Below are some records; quote exactly the lines from the one that contains "let long := ms.any" through the one that contains "vs, lv, lo, hi", inclusive, and no others.

(Beginning of Records for the task)

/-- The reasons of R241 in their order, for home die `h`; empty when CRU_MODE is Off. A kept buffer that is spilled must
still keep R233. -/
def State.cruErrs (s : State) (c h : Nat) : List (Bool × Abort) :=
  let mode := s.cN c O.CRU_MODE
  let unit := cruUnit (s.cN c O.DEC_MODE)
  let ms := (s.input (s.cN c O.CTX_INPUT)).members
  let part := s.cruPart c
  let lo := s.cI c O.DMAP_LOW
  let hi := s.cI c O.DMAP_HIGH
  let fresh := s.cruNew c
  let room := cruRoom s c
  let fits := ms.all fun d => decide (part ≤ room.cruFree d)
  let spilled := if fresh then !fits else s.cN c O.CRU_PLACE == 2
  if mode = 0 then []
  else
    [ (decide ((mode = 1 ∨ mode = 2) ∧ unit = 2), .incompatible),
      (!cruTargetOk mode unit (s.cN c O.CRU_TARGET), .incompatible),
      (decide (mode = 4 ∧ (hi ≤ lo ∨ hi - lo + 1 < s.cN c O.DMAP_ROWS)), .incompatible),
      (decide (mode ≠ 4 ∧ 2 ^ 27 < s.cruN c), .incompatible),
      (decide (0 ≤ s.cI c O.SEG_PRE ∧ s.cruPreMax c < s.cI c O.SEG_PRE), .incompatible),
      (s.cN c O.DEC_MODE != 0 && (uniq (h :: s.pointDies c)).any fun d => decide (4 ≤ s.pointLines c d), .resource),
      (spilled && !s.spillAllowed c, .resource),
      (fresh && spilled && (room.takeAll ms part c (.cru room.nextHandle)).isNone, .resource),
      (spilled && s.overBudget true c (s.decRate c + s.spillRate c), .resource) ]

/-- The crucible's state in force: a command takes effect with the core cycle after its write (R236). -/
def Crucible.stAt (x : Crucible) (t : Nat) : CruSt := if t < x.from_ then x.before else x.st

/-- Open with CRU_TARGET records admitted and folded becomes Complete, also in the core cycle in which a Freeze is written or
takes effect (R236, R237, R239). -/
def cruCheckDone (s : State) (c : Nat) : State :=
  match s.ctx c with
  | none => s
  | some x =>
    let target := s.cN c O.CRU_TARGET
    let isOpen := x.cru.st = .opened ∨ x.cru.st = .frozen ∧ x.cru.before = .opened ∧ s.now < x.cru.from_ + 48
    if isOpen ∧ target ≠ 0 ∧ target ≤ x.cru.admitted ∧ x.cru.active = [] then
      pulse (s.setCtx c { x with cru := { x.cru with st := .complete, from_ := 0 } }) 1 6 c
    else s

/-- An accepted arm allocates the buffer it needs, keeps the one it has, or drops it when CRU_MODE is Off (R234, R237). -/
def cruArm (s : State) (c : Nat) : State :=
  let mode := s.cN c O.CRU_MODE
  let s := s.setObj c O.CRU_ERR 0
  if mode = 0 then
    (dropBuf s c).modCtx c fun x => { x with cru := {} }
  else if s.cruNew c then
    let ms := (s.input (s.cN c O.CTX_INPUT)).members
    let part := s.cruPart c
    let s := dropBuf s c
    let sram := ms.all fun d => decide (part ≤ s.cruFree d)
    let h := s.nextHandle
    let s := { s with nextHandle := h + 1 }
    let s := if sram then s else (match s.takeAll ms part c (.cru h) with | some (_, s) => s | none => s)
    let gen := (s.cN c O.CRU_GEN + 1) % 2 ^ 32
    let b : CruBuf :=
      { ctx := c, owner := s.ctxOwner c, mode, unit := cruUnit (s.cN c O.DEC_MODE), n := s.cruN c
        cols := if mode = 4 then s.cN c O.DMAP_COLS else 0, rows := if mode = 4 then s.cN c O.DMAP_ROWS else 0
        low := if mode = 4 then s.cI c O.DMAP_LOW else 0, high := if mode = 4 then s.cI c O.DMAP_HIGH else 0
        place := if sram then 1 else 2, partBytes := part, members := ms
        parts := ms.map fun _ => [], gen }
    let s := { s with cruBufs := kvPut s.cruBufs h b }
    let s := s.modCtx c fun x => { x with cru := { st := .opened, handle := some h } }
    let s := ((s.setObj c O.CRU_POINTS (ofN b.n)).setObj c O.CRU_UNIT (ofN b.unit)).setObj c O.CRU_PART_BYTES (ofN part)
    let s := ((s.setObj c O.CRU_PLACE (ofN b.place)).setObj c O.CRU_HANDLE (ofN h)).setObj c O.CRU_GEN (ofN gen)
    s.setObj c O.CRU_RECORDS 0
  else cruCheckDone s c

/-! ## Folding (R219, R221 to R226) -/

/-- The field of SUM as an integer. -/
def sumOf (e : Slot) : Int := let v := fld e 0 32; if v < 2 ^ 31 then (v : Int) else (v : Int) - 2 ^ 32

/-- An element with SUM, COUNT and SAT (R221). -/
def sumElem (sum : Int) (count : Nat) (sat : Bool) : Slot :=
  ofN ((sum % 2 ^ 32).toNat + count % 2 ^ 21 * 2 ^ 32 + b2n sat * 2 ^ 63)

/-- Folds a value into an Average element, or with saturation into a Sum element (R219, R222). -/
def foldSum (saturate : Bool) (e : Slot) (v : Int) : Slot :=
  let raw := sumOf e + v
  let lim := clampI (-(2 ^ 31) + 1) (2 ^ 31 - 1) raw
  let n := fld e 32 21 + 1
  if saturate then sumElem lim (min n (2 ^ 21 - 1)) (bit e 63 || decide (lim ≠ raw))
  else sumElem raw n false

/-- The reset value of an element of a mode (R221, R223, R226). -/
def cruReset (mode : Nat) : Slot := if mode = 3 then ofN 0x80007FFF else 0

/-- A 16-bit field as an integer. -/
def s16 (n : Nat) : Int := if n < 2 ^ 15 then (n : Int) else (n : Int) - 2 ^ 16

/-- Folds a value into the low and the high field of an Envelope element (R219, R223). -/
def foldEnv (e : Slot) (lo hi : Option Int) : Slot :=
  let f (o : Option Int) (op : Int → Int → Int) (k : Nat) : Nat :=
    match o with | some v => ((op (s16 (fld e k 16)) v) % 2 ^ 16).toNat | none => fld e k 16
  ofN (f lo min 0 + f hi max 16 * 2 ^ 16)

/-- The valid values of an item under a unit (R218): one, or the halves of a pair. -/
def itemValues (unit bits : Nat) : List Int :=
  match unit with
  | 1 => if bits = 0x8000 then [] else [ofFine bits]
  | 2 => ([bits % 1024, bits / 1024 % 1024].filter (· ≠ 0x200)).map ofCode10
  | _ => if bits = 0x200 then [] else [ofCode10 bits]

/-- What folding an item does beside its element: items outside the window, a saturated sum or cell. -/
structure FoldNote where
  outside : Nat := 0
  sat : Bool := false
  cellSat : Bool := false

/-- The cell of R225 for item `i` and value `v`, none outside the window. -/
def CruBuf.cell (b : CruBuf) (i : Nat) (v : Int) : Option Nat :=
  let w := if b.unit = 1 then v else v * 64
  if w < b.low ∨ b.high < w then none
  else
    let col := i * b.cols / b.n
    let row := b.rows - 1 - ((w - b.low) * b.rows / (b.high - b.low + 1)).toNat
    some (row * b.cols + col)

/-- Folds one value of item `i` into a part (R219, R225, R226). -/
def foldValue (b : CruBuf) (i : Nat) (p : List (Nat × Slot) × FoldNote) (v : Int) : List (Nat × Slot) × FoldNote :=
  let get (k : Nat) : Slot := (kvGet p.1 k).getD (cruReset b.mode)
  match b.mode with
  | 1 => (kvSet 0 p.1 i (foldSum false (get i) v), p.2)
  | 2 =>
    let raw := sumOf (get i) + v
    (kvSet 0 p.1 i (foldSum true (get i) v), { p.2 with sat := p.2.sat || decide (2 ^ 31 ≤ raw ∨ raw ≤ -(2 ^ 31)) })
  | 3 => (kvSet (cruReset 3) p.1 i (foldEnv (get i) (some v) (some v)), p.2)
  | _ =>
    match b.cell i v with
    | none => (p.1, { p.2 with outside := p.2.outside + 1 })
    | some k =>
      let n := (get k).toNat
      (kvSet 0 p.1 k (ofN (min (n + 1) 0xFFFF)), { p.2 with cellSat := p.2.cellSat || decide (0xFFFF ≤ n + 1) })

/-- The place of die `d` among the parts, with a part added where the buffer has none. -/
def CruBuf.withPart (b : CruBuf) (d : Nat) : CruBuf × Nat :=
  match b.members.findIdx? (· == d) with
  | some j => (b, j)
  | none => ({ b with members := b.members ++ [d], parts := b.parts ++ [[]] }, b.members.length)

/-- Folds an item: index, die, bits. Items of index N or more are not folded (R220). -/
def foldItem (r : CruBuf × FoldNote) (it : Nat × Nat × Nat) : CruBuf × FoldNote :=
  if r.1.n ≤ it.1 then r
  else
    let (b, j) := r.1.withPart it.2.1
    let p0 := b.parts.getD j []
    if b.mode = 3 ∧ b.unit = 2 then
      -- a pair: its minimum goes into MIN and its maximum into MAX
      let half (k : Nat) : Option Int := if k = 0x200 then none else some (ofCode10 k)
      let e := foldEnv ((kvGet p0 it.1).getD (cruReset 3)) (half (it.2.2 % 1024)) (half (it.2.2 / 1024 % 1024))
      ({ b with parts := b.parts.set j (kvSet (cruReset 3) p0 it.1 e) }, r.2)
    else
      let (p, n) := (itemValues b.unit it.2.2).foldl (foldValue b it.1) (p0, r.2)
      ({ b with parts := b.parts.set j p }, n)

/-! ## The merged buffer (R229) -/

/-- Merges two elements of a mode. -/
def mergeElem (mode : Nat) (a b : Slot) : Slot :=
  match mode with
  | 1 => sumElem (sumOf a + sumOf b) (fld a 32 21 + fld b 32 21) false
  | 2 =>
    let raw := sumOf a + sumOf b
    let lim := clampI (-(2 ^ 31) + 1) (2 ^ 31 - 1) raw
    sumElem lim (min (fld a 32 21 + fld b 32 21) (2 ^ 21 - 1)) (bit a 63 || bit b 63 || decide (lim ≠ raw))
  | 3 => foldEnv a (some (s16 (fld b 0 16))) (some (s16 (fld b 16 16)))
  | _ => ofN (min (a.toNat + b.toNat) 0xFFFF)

(End of Records for the task)
(Beginning of Records for the task)

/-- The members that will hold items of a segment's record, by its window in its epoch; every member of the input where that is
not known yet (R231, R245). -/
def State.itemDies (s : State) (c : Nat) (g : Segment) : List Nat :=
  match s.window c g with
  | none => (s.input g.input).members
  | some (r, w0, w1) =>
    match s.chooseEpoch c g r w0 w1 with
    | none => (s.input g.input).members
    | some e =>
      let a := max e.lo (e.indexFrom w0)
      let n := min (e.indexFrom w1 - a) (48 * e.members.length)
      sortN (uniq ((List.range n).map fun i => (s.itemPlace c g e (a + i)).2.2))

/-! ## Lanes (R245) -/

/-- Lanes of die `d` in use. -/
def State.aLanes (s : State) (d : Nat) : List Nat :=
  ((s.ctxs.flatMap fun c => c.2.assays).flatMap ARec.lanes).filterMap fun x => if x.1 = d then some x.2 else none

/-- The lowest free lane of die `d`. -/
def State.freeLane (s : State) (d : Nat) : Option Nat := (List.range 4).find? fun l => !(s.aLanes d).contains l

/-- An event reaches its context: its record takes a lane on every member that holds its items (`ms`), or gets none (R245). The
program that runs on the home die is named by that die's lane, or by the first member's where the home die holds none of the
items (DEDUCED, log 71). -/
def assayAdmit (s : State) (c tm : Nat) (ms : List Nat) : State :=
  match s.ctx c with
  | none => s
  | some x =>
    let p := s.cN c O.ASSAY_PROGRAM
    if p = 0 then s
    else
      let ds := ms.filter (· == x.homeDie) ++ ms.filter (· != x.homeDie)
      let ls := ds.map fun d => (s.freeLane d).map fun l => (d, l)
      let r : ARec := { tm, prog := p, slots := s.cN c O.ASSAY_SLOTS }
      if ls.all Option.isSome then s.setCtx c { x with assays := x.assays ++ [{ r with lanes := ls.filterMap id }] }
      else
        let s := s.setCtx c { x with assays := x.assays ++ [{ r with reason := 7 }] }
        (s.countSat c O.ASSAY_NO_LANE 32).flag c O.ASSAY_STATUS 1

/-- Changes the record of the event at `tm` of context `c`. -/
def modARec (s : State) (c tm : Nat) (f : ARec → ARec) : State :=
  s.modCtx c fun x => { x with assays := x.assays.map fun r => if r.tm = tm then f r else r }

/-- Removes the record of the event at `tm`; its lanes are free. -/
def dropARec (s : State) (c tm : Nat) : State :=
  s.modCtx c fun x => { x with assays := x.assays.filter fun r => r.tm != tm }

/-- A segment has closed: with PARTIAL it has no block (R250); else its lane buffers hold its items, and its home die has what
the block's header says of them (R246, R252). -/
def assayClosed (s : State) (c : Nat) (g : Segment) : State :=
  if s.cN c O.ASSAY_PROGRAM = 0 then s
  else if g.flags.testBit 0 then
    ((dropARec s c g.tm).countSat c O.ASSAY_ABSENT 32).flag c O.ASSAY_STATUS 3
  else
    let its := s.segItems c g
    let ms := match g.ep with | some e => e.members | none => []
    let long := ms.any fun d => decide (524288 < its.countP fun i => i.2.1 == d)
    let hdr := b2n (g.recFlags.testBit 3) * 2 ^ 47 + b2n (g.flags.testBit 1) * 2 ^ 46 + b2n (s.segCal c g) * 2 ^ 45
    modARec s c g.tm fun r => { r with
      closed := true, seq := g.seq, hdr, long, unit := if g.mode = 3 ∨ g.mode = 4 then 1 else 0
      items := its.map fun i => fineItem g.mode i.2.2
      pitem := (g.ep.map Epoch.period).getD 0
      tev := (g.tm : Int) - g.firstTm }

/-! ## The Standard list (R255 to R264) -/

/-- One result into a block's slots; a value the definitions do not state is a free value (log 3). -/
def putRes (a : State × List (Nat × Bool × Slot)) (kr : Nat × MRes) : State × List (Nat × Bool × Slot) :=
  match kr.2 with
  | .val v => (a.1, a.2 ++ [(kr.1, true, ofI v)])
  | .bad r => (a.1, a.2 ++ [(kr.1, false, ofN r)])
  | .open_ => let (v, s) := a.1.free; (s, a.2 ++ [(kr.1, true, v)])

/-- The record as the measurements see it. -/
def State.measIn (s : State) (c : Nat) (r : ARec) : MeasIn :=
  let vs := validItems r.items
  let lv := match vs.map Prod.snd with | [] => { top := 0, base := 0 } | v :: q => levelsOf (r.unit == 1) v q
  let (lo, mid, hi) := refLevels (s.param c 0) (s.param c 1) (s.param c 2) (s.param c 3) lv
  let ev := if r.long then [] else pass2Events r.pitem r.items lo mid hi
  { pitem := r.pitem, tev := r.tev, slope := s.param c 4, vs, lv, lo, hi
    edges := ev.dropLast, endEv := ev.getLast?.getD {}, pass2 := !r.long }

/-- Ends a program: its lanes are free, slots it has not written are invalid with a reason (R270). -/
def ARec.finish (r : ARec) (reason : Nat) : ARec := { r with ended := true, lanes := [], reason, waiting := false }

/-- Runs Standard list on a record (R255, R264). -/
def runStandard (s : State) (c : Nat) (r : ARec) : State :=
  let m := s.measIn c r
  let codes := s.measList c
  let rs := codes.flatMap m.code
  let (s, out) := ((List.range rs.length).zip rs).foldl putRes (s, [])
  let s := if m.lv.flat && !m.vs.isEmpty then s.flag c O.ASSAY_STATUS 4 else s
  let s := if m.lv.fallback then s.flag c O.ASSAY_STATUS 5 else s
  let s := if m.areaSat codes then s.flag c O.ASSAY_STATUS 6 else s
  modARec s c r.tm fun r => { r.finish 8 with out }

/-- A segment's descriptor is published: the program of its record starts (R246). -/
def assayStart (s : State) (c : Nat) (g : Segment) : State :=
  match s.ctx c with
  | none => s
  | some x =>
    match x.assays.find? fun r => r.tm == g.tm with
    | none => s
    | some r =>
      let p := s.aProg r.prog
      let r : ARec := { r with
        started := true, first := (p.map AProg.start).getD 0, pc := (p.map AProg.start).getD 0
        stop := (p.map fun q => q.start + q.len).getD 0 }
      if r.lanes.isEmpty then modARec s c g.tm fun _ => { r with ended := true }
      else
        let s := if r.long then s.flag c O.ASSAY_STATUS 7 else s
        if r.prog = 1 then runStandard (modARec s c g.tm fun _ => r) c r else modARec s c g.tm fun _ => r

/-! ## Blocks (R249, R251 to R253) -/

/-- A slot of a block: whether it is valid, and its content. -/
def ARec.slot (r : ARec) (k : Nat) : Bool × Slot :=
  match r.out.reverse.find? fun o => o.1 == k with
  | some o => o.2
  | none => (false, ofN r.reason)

(End of Records for the task)

Result of this task:
    let long := ms.any fun d => decide (524288 < its.countP fun i => i.2.1 == d)
    let hdr := b2n (g.recFlags.testBit 3) * 2 ^ 47 + b2n (g.flags.testBit 1) * 2 ^ 46 + b2n (s.segCal c g) * 2 ^ 45
    modARec s c g.tm fun r => { r with
      closed := true, seq := g.seq, hdr, long, unit := if g.mode = 3 ∨ g.mode = 4 then 1 else 0
      items := its.map fun i => fineItem g.mode i.2.2
      pitem := (g.ep.map Epoch.period).getD 0
      tev := (g.tm : Int) - g.firstTm }

/-! ## The Standard list (R255 to R264) -/

/-- One result into a block's slots; a value the definitions do not state is a free value (log 3). -/
def putRes (a : State × List (Nat × Bool × Slot)) (kr : Nat × MRes) : State × List (Nat × Bool × Slot) :=
  match kr.2 with
  | .val v => (a.1, a.2 ++ [(kr.1, true, ofI v)])
  | .bad r => (a.1, a.2 ++ [(kr.1, false, ofN r)])
  | .open_ => let (v, s) := a.1.free; (s, a.2 ++ [(kr.1, true, v)])

/-- The record as the measurements see it. -/
def State.measIn (s : State) (c : Nat) (r : ARec) : MeasIn :=
  let vs := validItems r.items
  let lv := match vs.map Prod.snd with | [] => { top := 0, base := 0 } | v :: q => levelsOf (r.unit == 1) v q
  let (lo, mid, hi) := refLevels (s.param c 0) (s.param c 1) (s.param c 2) (s.param c 3) lv
  let ev := if r.long then [] else pass2Events r.pitem r.items lo mid hi
  { pitem := r.pitem, tev := r.tev, slope := s.param c 4, vs, lv, lo, hi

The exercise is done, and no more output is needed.